/-! ### mapPower -/

@[simp] theorem State.mapPower_pending (s : State) (f : PowerSt → PowerSt) : (s.mapPower f).pending = s.pending := rfl
@[simp] theorem State.mapPower_fresh (s : State) (f : PowerSt → PowerSt) : (s.mapPower f).fresh = s.fresh := rfl
@[simp] theorem State.mapPower_out (s : State) (f : PowerSt → PowerSt) : (s.mapPower f).out = s.out := rfl
@[simp] theorem State.mapPower_issued (s : State) (f : PowerSt → PowerSt) : (s.mapPower f).issued = s.issued := rfl
@[simp] theorem State.mapPower_dev (s : State) (f : PowerSt → PowerSt) : (s.mapPower f).dev = s.dev := rfl
@[simp] theorem State.mapPower_host (s : State) (f : PowerSt → PowerSt) : (s.mapPower f).host = s.host := rfl
@[simp] theorem State.mapPower_mem (s : State) (f : PowerSt → PowerSt) : (s.mapPower f).mem = s.mem := rfl
@[simp] theorem State.mapPower_mgmt (s : State) (f : PowerSt → PowerSt) : (s.mapPower f).mgmt = s.mgmt := rfl
@[simp] theorem State.mapPower_power (s : State) (f : PowerSt → PowerSt) : (s.mapPower f).power = f s.power := rfl
@[simp] theorem State.mapPower_time (s : State) (f : PowerSt → PowerSt) : (s.mapPower f).time = s.time := rfl
@[simp] theorem State.mapPower_lanes (s : State) (f : PowerSt → PowerSt) : (s.mapPower f).lanes = s.lanes := rfl
@[simp] theorem State.mapPower_cams (s : State) (f : PowerSt → PowerSt) : (s.mapPower f).cams = s.cams := rfl
@[simp] theorem State.mapPower_encs (s : State) (f : PowerSt → PowerSt) : (s.mapPower f).encs = s.encs := rfl
@[simp] theorem State.mapPower_dec (s : State) (f : PowerSt → PowerSt) : (s.mapPower f).dec = s.dec := rfl
@[simp] theorem State.mapPower_cmp (s : State) (f : PowerSt → PowerSt) : (s.mapPower f).cmp = s.cmp := rfl
@[simp] theorem State.mapPower_recs (s : State) (f : PowerSt → PowerSt) : (s.mapPower f).recs = s.recs := rfl
@[simp] theorem State.mapPower_aud (s : State) (f : PowerSt → PowerSt) : (s.mapPower f).aud = s.aud := rfl
@[simp] theorem State.mapPower_disp (s : State) (f : PowerSt → PowerSt) : (s.mapPower f).disp = s.disp := rfl
@[simp] theorem State.mapPower_jm (s : State) (f : PowerSt → PowerSt) : (s.mapPower f).jm = s.jm := rfl
@[simp] theorem State.mapPower_fab (s : State) (f : PowerSt → PowerSt) : (s.mapPower f).fab = s.fab := rfl

/-! ### mapTime -/

@[simp] theorem State.mapTime_pending (s : State) (f : TimeSt → TimeSt) : (s.mapTime f).pending = s.pending := rfl
@[simp] theorem State.mapTime_fresh (s : State) (f : TimeSt → TimeSt) : (s.mapTime f).fresh = s.fresh := rfl
@[simp] theorem State.mapTime_out (s : State) (f : TimeSt → TimeSt) : (s.mapTime f).out = s.out := rfl
@[simp] theorem State.mapTime_issued (s : State) (f : TimeSt → TimeSt) : (s.mapTime f).issued = s.issued := rfl
@[simp] theorem State.mapTime_dev (s : State) (f : TimeSt → TimeSt) : (s.mapTime f).dev = s.dev := rfl
@[simp] theorem State.mapTime_host (s : State) (f : TimeSt → TimeSt) : (s.mapTime f).host = s.host := rfl
@[simp] theorem State.mapTime_mem (s : State) (f : TimeSt → TimeSt) : (s.mapTime f).mem = s.mem := rfl
@[simp] theorem State.mapTime_mgmt (s : State) (f : TimeSt → TimeSt) : (s.mapTime f).mgmt = s.mgmt := rfl
@[simp] theorem State.mapTime_power (s : State) (f : TimeSt → TimeSt) : (s.mapTime f).power = s.power := rfl
@[simp] theorem State.mapTime_time (s : State) (f : TimeSt → TimeSt) : (s.mapTime f).time = f s.time := rfl
@[simp] theorem State.mapTime_lanes (s : State) (f : TimeSt → TimeSt) : (s.mapTime f).lanes = s.lanes := rfl
@[simp] theorem State.mapTime_cams (s : State) (f : TimeSt → TimeSt) : (s.mapTime f).cams = s.cams := rfl
@[simp] theorem State.mapTime_encs (s : State) (f : TimeSt → TimeSt) : (s.mapTime f).encs = s.encs := rfl
@[simp] theorem State.mapTime_dec (s : State) (f : TimeSt → TimeSt) : (s.mapTime f).dec = s.dec := rfl
@[simp] theorem State.mapTime_cmp (s : State) (f : TimeSt → TimeSt) : (s.mapTime f).cmp = s.cmp := rfl
@[simp] theorem State.mapTime_recs (s : State) (f : TimeSt → TimeSt) : (s.mapTime f).recs = s.recs := rfl
@[simp] theorem State.mapTime_aud (s : State) (f : TimeSt → TimeSt) : (s.mapTime f).aud = s.aud := rfl
@[simp] theorem State.mapTime_disp (s : State) (f : TimeSt → TimeSt) : (s.mapTime f).disp = s.disp := rfl
@[simp] theorem State.mapTime_jm (s : State) (f : TimeSt → TimeSt) : (s.mapTime f).jm = s.jm := rfl
@[simp] theorem State.mapTime_fab (s : State) (f : TimeSt → TimeSt) : (s.mapTime f).fab = s.fab := rfl

/-! ### emit -/

@[simp] theorem State.emit_pending (s : State) (o : Out) : (s.emit o).pending = s.pending := rfl
@[simp] theorem State.emit_fresh (s : State) (o : Out) : (s.emit o).fresh = s.fresh := rfl
@[simp] theorem State.emit_out (s : State) (o : Out) : (s.emit o).out = o :: s.out := rfl
@[simp] theorem State.emit_issued (s : State) (o : Out) : (s.emit o).issued = s.issued := rfl
@[simp] theorem State.emit_dev (s : State) (o : Out) : (s.emit o).dev = s.dev := rfl
@[simp] theorem State.emit_host (s : State) (o : Out) : (s.emit o).host = s.host := rfl
@[simp] theorem State.emit_mem (s : State) (o : Out) : (s.emit o).mem = s.mem := rfl
@[simp] theorem State.emit_mgmt (s : State) (o : Out) : (s.emit o).mgmt = s.mgmt := rfl
@[simp] theorem State.emit_power (s : State) (o : Out) : (s.emit o).power = s.power := rfl
@[simp] theorem State.emit_time (s : State) (o : Out) : (s.emit o).time = s.time := rfl
@[simp] theorem State.emit_lanes (s : State) (o : Out) : (s.emit o).lanes = s.lanes := rfl
@[simp] theorem State.emit_cams (s : State) (o : Out) : (s.emit o).cams = s.cams := rfl
@[simp] theorem State.emit_encs (s : State) (o : Out) : (s.emit o).encs = s.encs := rfl
@[simp] theorem State.emit_dec (s : State) (o : Out) : (s.emit o).dec = s.dec := rfl
@[simp] theorem State.emit_cmp (s : State) (o : Out) : (s.emit o).cmp = s.cmp := rfl
@[simp] theorem State.emit_recs (s : State) (o : Out) : (s.emit o).recs = s.recs := rfl
@[simp] theorem State.emit_aud (s : State) (o : Out) : (s.emit o).aud = s.aud := rfl
@[simp] theorem State.emit_disp (s : State) (o : Out) : (s.emit o).disp = s.disp := rfl
@[simp] theorem State.emit_jm (s : State) (o : Out) : (s.emit o).jm = s.jm := rfl
@[simp] theorem State.emit_fab (s : State) (o : Out) : (s.emit o).fab = s.fab := rfl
------------
Assignment
Give again, exactly as written, every line from the first one above through the line that has "(s.mapPower f).dec = s.dec := rfl" in it.

Task output
/-! ### mapPower -/

@[simp] theorem State.mapPower_pending (s : State) (f : PowerSt → PowerSt) : (s.mapPower f).pending = s.pending := rfl
@[simp] theorem State.mapPower_fresh (s : State) (f : PowerSt → PowerSt) : (s.mapPower f).fresh = s.fresh := rfl
@[simp] theorem State.mapPower_out (s : State) (f : PowerSt → PowerSt) : (s.mapPower f).out = s.out := rfl
@[simp] theorem State.mapPower_issued (s : State) (f : PowerSt → PowerSt) : (s.mapPower f).issued = s.issued := rfl
@[simp] theorem State.mapPower_dev (s : State) (f : PowerSt → PowerSt) : (s.mapPower f).dev = s.dev := rfl
@[simp] theorem State.mapPower_host (s : State) (f : PowerSt → PowerSt) : (s.mapPower f).host = s.host := rfl
@[simp] theorem State.mapPower_mem (s : State) (f : PowerSt → PowerSt) : (s.mapPower f).mem = s.mem := rfl
@[simp] theorem State.mapPower_mgmt (s : State) (f : PowerSt → PowerSt) : (s.mapPower f).mgmt = s.mgmt := rfl
@[simp] theorem State.mapPower_power (s : State) (f : PowerSt → PowerSt) : (s.mapPower f).power = f s.power := rfl
@[simp] theorem State.mapPower_time (s : State) (f : PowerSt → PowerSt) : (s.mapPower f).time = s.time := rfl
@[simp] theorem State.mapPower_lanes (s : State) (f : PowerSt → PowerSt) : (s.mapPower f).lanes = s.lanes := rfl
@[simp] theorem State.mapPower_cams (s : State) (f : PowerSt → PowerSt) : (s.mapPower f).cams = s.cams := rfl
@[simp] theorem State.mapPower_encs (s : State) (f : PowerSt → PowerSt) : (s.mapPower f).encs = s.encs := rfl
@[simp] theorem State.mapPower_dec (s : State) (f : PowerSt → PowerSt) : (s.mapPower f).dec = s.dec := rfl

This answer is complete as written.